Correct. There _is_ no sort order that will find the conflict in a single 
pass, yet get the sorting right for this case, because there is no sort 
that can satisfy both the "get DF conflicts together" _and_ the "keep 
things in the right order" requirements.

Btw, the old code was no better (and was probably worse) - it used 
"strcmp()" to order the things, so it effectively did the same thing, it 
just wasn't as obvious about it (and got the case of "foo/" vs "foo." 
entirely wrong). The new code makes this hack very explicit.

> Basically, I think you need a special traversal routine.

Yes, we need to handle it in two passes. Which is actually hopefully not 
all that hard, but it is totally impossible (at least for me) with the old 
code that was so hard to follow.

So what I did was to rewrite the code so that it can be followed and 
maintained, and now my plan is to simply put the result in a separate 
index. 

We've always really wanted to do that *anyway* (right now we have this 
"discard and re-read index" cruft in the callers and in the error cases to 
get back the index we overwrote when merging!), and I bet we could have 
done that with the old code too, but _I_ couldn't have done it.
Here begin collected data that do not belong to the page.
/-- CONEX (R327): an exhausted budget enters the handler, or with CONECFG.FAIL fails the task. -/
def execConex (sl : SlotId) (s : State) : Out :=
  let v := s.slot sl
  match v.conex with
  | none => .next s
  | some k =>
    let t : Trap := { cause := 0x08, val := k, engine := k / 256, addr := k, word := if k / 256 == 0 then s.wordAt sl else 0 }
    let s1 := s.modSlot sl (fun v => { v with conex := none })
    if bitOf v.csr.conecfg 3 then .next (s1.startEnding sl (.fail t))
    else if v.level then .next s
    else .next (s1.takeTrap sl t v.pc)

/-! ## Starting a task (R39, R248) -/

/-- A slot as a task starts in it (R39, R41): its accumulators are as MZERO leaves them (R238, R333). -/
def startSlot (t : Task) (cone : Nat) : Slot :=
  { (default : Slot) with
    task := some t
    pc := BitVec.ofNat 64 t.entry
    regs := { (default : Regs) with
      s := t.args.zipIdx.map (fun x => (x.2 + 1, x.1))
      a := (List.range t.reqa).map (fun n => (n, Acc.mzero)) }
    csr := { (default : Csrs) with tickets := t.tickets, cone := cone } }

/-- Writes STATUS of a task's block, which the device keeps for a task of the initial table (R248, R375). -/
def State.writeStatus (s : State) (k : Kernel) (t : Task) : State :=
  match t.tcb with
  | none => s.keepStatus t t.status
  | some va => match s.leasePhys k (va + 104) with
    | some a => s.poke .bank none a (toBytes 4 t.status)
    | none => s

/-- Writes HOME of a task's block (R248). -/
def State.writeHome (s : State) (k : Kernel) (t : Task) (home : Nat) : State :=
  match t.tcb.bind (fun va => s.leasePhys k (va + 108)) with
  | some a => s.poke .bank none a (toBytes 4 home)
  | none => s

/-- The arguments that a task starts with: those that its block in memory holds at that moment (R39, R248), or the
device's own copy with the position of R236 in argument 3. -/
def State.startArgs (s : State) (k : Kernel) (t : Task) (size : Nat) : List Word :=
  match t.tcb.bind (fun va => s.leasePhys k va) with
  | some a => (List.range 4).map (fun i => BitVec.ofNat 64 (s.readNum .bank (a + 16 + 8 * i) 8))
  | none => if t.tcb.isSome || t.handler then t.args else t.args.take 3 ++ [BitVec.ofNat 64 (t.member + 256 * (size - 1))]

/-! ## Admission (R238, R251, R252) -/

/-- Tasks in the slots of a tile. -/
def State.tasksOn (s : State) (t : TileId) : List Task :=
  (List.range 8).filterMap (fun i => (s.slot ⟨t.part, t.tile, i⟩).task)

/-- Whether a region of a tile is free (R238). -/
def State.regionFree (s : State) (t : TileId) (k : Nat) : Bool :=
  let r := mget (s.tile t).regions k {}
  r.owner.isNone && !r.pinned && !(s.tile t).spilling.any (fun x => x.region == k)

/-- Whether a task fits a tile (R238). -/
def State.fits (s : State) (t : TileId) (k : Task) : Bool :=
  let on := s.tasksOn t
  decide (on.length < 8) && decide (sumOf (on.map (·.reqm)) + k.reqm ≤ 64) && decide (sumOf (on.map (·.reqa)) + k.reqa ≤ 8)
    && (List.range 16).all (fun i => !bitOf k.reqr i || s.regionFree t i)

/-- The tiles of an entry's tasks: a distinct fitting tile for each member, lowest logical index first (R252). -/
def State.place (s : State) (p : Nat) : List Task → Nat → Option (List (Task × Nat))
  | [], _ => some []
  | k :: ks, lo =>
    match (List.range (4 * s.nclus p)).find? (fun t => decide (lo ≤ t) && s.fits ⟨p, t⟩ k) with
    | none => none
    | some t => (s.place p ks (t + 1)).map (fun r => (k, t) :: r)

/-- The order of a ready list within a level (R251). -/
def Ready.before (a b : Ready) : Bool := decide (a.rdyc < b.rdyc) || (a.rdyc == b.rdyc && decide (a.seqNo ≤ b.seqNo))

/-- Inserts an entry in order, after its equals. -/
def insertReady (r : Ready) : List Ready → List Ready
  | [] => [r]
  | x :: xs => if x.before r then x :: insertReady r xs else r :: x :: xs

/-- The entries that may be admitted: those whose kernel's context runs (R398). -/
def State.admissible (s : State) (v : Part) : List Ready :=
  v.ready.filter (fun r => match mfind s.kernels r.kernel with
    | some k => (s.ctx k.fn k.ctx).state == 1
    | none => false)

/-- The first eight entries of the highest level, in list order (R251, R252). -/
def candidates (rs : List Ready) : List Ready :=
  let top := rs.foldl (fun m r => max m r.level) 0
  ((rs.filter (fun r => r.level == top)).foldl (fun l r => insertReady r l) []).take 8

/-- Places one member of an admitted entry in a free slot of its tile (R236, R238, R248, R310, R313): which free slot is a
free value (log entry 20). -/
def State.admitTask (s : State) (k : Kernel) (g size : Nat) (t : Task) (tile : Nat) : State × SlotId :=
  let tid : TileId := ⟨k.part, tile⟩
  let free := (List.range 8).filter (fun i => (s.slot ⟨k.part, tile, i⟩).task.isNone)
  let sl : SlotId := ⟨k.part, tile, free.getD (Config.freeBits s.fresh % max 1 free.length) 0⟩
  let t1 : Task := { t with
    gang := g
    args := s.startArgs k t size
    status := t.status / 64 % 4 * 64 + 3 }
  let v := startSlot t1 k.cone
  let s1 := { s with fresh := s.fresh + 1 }.setSlot sl { v with recSeq := (s.slot sl).recSeq }
  let s2 := (s1.writeStatus k t1).writeHome k t1 (identity sl)
  let s3 := (List.range 16).foldl (fun s i => if bitOf t.reqr i then s.giveRegion sl i k.cls false else s) s2
  let s4 := s3.modTile tid (fun x => { x with kilns := [Engine.v, .m, .x, .d].foldl (fun ks e => mmod ks e {} (fun c =>
    { c with loss := mset c.loss sl.slot 0, factor := mset c.factor sl.slot 0x10000 })) x.kilns })
  (s4.zero (handlerPhys k.part (0x1FFFFFFB1000000 + 0x10000 * identity sl)) 0x10000, sl)

/-- Admits an entry on its tiles: its gang, its members, and the revaluation that the receiving tiles install at once
(R237, R252, R305). -/
def State.admitEntry (s : State) (p : Nat) (r : Ready) (k : Kernel) (xs : List (Task × Nat)) : State :=
  let g := s.nextGang
  let size := if r.tasks.any (fun t => t.tcb.isNone && !t.handler) then k.gangSize else 1
  let step (a : State × List (Nat × SlotId)) (x : Task × Nat) : State × List (Nat × SlotId) :=
    let b := a.1.admitTask k g size x.1 x.2
    (b.1, a.2 ++ [(x.1.member, b.2)])
  let a := xs.foldl step (s, [])
  let s1 := { a.1 with
    nextGang := g + 1
    gangs := mset a.1.gangs g { kernel := r.kernel, size := size, members := a.2, arrived := [], completed := [] } }
  let s2 := (s1.modPart p (fun v => { v with ready := v.ready.erase r })).revalue
  a.2.foldl (fun s m => s.installFor m.2) s2

/-- ADMISSION (R252): the scheduler of a partition admits the first entry that fits, if any. -/
def execAdmission (p : Nat) (s : State) : Out :=
  match s.part? p with
  | none => .next s
  | some v =>
    if v.resetting || v.paused || s.fatal.isSome then .next s
    else
      match (candidates (s.admissible v)).findSome? (fun r => (s.place p r.tasks 0).map (fun xs => (r, xs))) with
      | none => .next s
      | some (r, xs) =>
        match mfind s.kernels r.kernel with
        | some k => .next (s.admitEntry p r k xs)
        | none => .next s

/-- An entry at the level that its wait has raised it to (R253). -/
def Ready.raised (r : Ready) (now : Nat) : Ready :=
  let n := min ((now - r.since) / 65536) (3 - r.level)
  { r with level := r.level + n, since := r.since + 65536 * n }

/-- READY_LEVEL_RAISE (R253): the n-th entry of a ready list has waited a full 65,536 cycles at its level, or several. -/
def execReadyLevelRaise (p n : Nat) (s : State) : Out :=
  .next (s.modPart p (fun v => { v with ready := v.ready.modify n (fun r => r.raised s.now) }))

/-! ## Replay and failure -/

/-- Frees the regions that RALLOC gave a slot, and makes its allotted regions read zero, unpinned (R333). -/
def State.resetRegions (s : State) (sl : SlotId) : State :=
  (List.range 16).foldl (fun s k =>
    let r := s.region sl k
    let mine (c : Spilled) : Bool := c.slot == sl.slot
    if r.owner == some sl.slot then
      if r.ralloc && !r.spilled.any (fun c => mine c && !c.ralloc) then s.freeRegion sl k
      else (s.zero (s.localPhys sl (k * 0x40000)) 0x40000).modTile sl.tileId (fun t =>
        { t with regions := mset t.regions k { r with
          pinned := false
          ralloc := false
          spilled := r.spilled.filter (fun c => !mine c) } })
    else if r.spilled.any (fun c => mine c && c.ralloc) then s.freeRegion sl k
    else s.modTile sl.tileId (fun t => { t with regions := mset t.regions k { r with
      spilled := r.spilled.map (fun c => if mine c then { c with cells := [], poison := [], want := none } else c) } })) s

/-- TASK_REPLAY (R333): once the commands in flight have completed, those of a matrix entry in progress among them (R241;
log entry 61), the task restarts in its slot. -/
def execTaskReplay (sl : SlotId) (s : State) : Out :=
  let v := s.slot sl
  match v.ending, v.task, s.kernelOf sl with
  | some .replay, some t, some k =>
    if !(s.inflight sl).isEmpty then .next s
    else
      let size := ((s.gangOf sl).map (·.size)).getD 1
      let t1 : Task := { t with status := 64 + 3, args := s.startArgs k t size }
      let n := startSlot t1 0
      let s1 := ((s.dropQueues sl).resetRegions sl).modTile sl.tileId (fun x => { x with
        phys := x.phys.filter (fun y => y.1 != sl.slot)
        backing := x.backing.filter (fun y => y.1 != sl.slot)
        spilling := x.spilling.filter (fun y => y.slot != sl.slot) })
      let v1 : Slot := { n with
        csr := { n.csr with tickets := v.csr.tickets, cone := v.csr.cone, conecfg := v.csr.conecfg }
        recSeq := v.recSeq
        traps := v.traps
        conex := v.conex
        nextBundle := v.nextBundle
        allBundles := v.allBundles
        rq := v.rq
        lastOrd := v.lastOrd
        lastSeen := v.lastSeen
        seenCmds := v.seenCmds
        fetch := v.fetch
        recAll := v.recAll
        recFloor := v.recFloor
        hostObs := v.hostObs
        hostSeen := v.hostSeen
        bankAt := v.bankAt
        issuer := v.issuer
        arriving := v.arriving
        lastDone := s.now }
      .next ((s1.setSlot sl v1).writeStatus k t1)
  | _, _, _ => .next s
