/-- A queue entry as an image holds it; x is what is held beside it. -/
def Entry.ofImage (p : Nat) (x : Entry) (b : List Byte) : Entry :=
  let w := blockNum b 0 4
  let pre := blockNum b 4 4
  match kindOfImage p x.kind w (blockNum b 8 8) (blockNum b 16 8) with
  | .word => { x with
      kind := .word
      word := w
      pre := if pre != 0 || x.pre.isSome then some pre else none
      cap1 := BitVec.ofNat 64 (blockNum b 8 8)
      cap2 := BitVec.ofNat 64 (blockNum b 16 8) }
  | k => { x with kind := k, word := 0 }

/-- A queue with its reserve entry as the header's bit has it (R256, R402). -/
def reserveAs (rsv : Bool) (q : List Entry) : List Entry :=
  if !rsv then q.map (fun x => { x with held := false })
  else if q.any (·.held) then q
  else q.zipIdx.map (fun y => { y.1 with held := y.2 + 1 == q.length })

/-- The loop stack of an image's four places, innermost first, with the bundles held beside. -/
def loopsOfImage (n : Nat → Nat → Nat) (was : List Loop) : List Loop :=
  ((List.range 4).filterMap (fun i =>
    let o := 96 + 16 * i
    if n o 4 == 0 then none
    else some {
      count := n o 4
      iters := n (o + 4) 4
      start := n (o + 8) 4
      run := n (o + 12) 4
      bundle := ((was.reverse[i]?).map (·.bundle)).getD 0 })).reverse

/-- A sequencer as an image holds it, its reserve entry as rsv says. -/
def State.readSeq (s : State) (fn c va : Nat) (rsv : Bool) (q : Sequencer) : Sequencer :=
  let b := s.readPinned fn c va 0x400
  let n (o k : Nat) : Nat := blockNum b o k
  { q with
    x := (List.range 8).map (fun i => (i, {
      val := n (8 * i) 2
      step := n (8 * i + 2) 2
      base := n (8 * i + 4) 2
      depth := if n (8 * i + 6) 2 == 0 then none else some (n (8 * i + 6) 2 - 1) }))
    k := (List.range 8).map (fun i => (i, n (64 + 4 * i) 4))
    loops := loopsOfImage n q.loops
    q := reserveAs rsv ((List.range (min 33 (n 160 1))).map (fun i =>
      Entry.ofImage (s.partOfFn fn) (q.q.getD i {}) (b.drop (168 + 24 * i))) ++ q.q.drop 33)
    pos := n 161 1 }

/-- The chain position as an image holds it. -/
def readChain (b : List Byte) (x : Chain) : Chain :=
  { x with
    next := blockNum b 960 8
    left := if blockNum b 968 8 == 0 then none else some (blockNum b 968 8 - 1) }
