-- ==== Sys2Proof/Machine/Context.lean ====
section
/-!
DEFINITION. Contexts: creation, kill, pre-emption and resume, revocation and release, currencies (spec/21, R387 to R406).
-/

namespace Sys2Proof.Machine

/-! ## Commands of CTXCMD (R388, R389) -/

/-- Whether a command's event is a write of the host (log entry 97). -/
def State.hostWrote (s : State) : Bool := Config.freeBits s.fresh % 2 == 1

/-- Begins a command of a function, or goes on with the one in progress: none where another one is, or where the host
writes the same one again, and the write is ignored with OVR set. Whether a command's event is the host's write or the
device's going on is a free value (log entry 97). KILL ends a pre-emption or a resume that it meets (R409); while a context
is being killed no other command of the function runs (R405). -/
def State.beginCommand (s : State) (fn op c : Nat) : Option State :=
  let st := s.reg fn 0x1118
  if bitOf st 0 then
    if s.commandIs fn op c then (if s.hostWrote then none else some { s with fresh := s.fresh + 1 })
    else if op == 2 && (s.reg fn 0x1100 % 16 == 3 || s.reg fn 0x1100 % 16 == 4) && s.reg fn 0x1100 / 16 % 8 == c then
      some (((s.endCommand fn 3 0).setReg fn 0x1100 (op + 16 * c)).setReg fn 0x1118 (st / 2 % 2 * 2 + 0x31))
    else none
  else if (List.range 8).any (fun d => (s.ctx fn d).state == 5) then none
  else some ((s.setReg fn 0x1100 (op + 16 * c)).setReg fn 0x1118 (setField st 0 1 1))

/-- A write that found a command in progress (R388). -/
def State.overrun (s : State) (fn : Nat) : State :=
  { s.setReg fn 0x1118 (setField (s.reg fn 0x1118) 1 1 1) with fresh := s.fresh + 1 }

/-- Whether the partition of a function is being reset (R432). -/
def State.fnResetting (s : State) (fn : Nat) : Bool :=
  match (s.fn fn).part.bind (fun p => s.part? p) with
  | some v => v.resetting
  | none => false

/-- A command that a partition reset ignores, with OVR set (R432). -/
def unlessResetting (fn : Nat) (s : State) (run : Out) : Out := if s.fnResetting fn then .next (s.overrun fn) else run

/-- Runs a command: refused on the physical function where it is one of contexts, and for a context in another state than
those it starts from (R389). A function has 8 contexts (R387). -/
def contextCommand (fn op c : Nat) (from_ : Nat → Bool) (s : State) (run : State → State) : Out :=
  if 32 ≤ fn ∨ 8 ≤ c then .next s
  else match s.beginCommand fn op c with
  | none => .next (s.overrun fn)
  | some s1 =>
    if fn == 0 then .next (s1.endCommand fn 1 0)
    else if !from_ (s.ctx fn c).state && !s.commandIs fn op c then .next (s1.endCommand fn 2 0)
    else .next (run s1)

/-! ## CREATE (R390) -/

/-- The bytes of a function's CTXDESC. -/
def State.descriptor (s : State) (fn : Nat) : List Byte :=
  (List.range 16).flatMap (fun i => toBytes 8 (s.reg fn (0x1200 + 8 * i)))

/-- The 64 KiB pages of an area, by virtual page, with the frames behind them: none where one is not mapped to a class-P
frame of the function, or is a bank page (R390). -/
def State.pinArea (s : State) (fn ptroot base len : Nat) : Option (List (Nat × Nat)) :=
  if base % 0x10000 != 0 || 2 ^ 57 ≤ base + len then none
  else (List.range ((len + 0xFFFF) / 0x10000)).mapM (fun i =>
    let va := base + 0x10000 * i
    match s.walkRoot fn ptroot va with
    | .leaf a e size =>
      let p := pageOfLeaf va a e size 0
      let f := s.backing .bank p.frame p.size p.shadow (va - p.va)
      if p.bk || p.cls != 0 || !s.frameOf fn f then none else some (va / 0x10000, f)
    | _ => none)

/-- Depth of a node in the currency tree (R391). -/
def State.depthOf (s : State) : Nat → Nat → Nat
  | 0, _ => 0
  | f + 1, n => if n = 0 then 0 else s.depthOf f (mget s.currencies n default).parent + 1

/-- Whether a node exists: the root always does. -/
def State.hasNode (s : State) (n : Nat) : Bool := n == 0 || (mfind s.currencies n).isSome

/-- Whether a node lies in a subtree (R391). -/
def State.below (s : State) : Nat → Nat → Nat → Bool
  | 0, _, _ => false
  | f + 1, top, n => n == top || (n != 0 && s.below f top (mget s.currencies n default).parent)

/-- Whether a node lies in the subtree of a function. -/
def State.ownNode (s : State) (fn n : Nat) : Bool :=
  n != 0 && s.hasNode n && (match (s.fn fn).top with
    | some t => s.below 5 t n
    | none => false)

/-- Whether a descriptor passes the checks of R390, with the pinned pages of its areas. -/
def State.checkDescriptor (s : State) (fn : Nat) (b : List Byte) : Option (List (Nat × Nat)) :=
  let n (o k : Nat) : Nat := blockNum b o k
  match (s.fn fn).part with
  | none => none
  | some p =>
    let nl := s.nclus p
    if n 44 1 != p || n 45 3 != 0 || (b.drop 52).any (fun x => x != 0) || n 0 8 % 0x10000 != 0 || !s.frameOf fn (n 0 8)
      || !s.ownNode fn (n 40 2) then none
    else
      (s.pinArea fn (n 0 8) (n 8 8) 512).bind (fun a =>
        (s.pinArea fn (n 0 8) (n 16 8) (2048 * nl)).bind (fun e =>
          (s.pinArea fn (n 0 8) (n 24 8) (0x200000 * nl)).bind (fun x =>
            (s.pinArea fn (n 0 8) (n 32 8) (0x480000 * 32 * nl)).map (fun y => a ++ e ++ x ++ y))))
The problem with having a single index as both source and destination is 
that you cannot do a two-phase thing, because you are basically destroying 
one of your sources in your first phase (or put another way: in the second 
phase, you don't really know whether the index entry you now find was 
there to begin with, of whether you just generated it yourself earlier).

So what that series of five patches do is to not fix a single bug, but to 
make the thing a bit easier for me to look at (and I think it's good for 
other reasons too - one less arbitrary tree traversal function!)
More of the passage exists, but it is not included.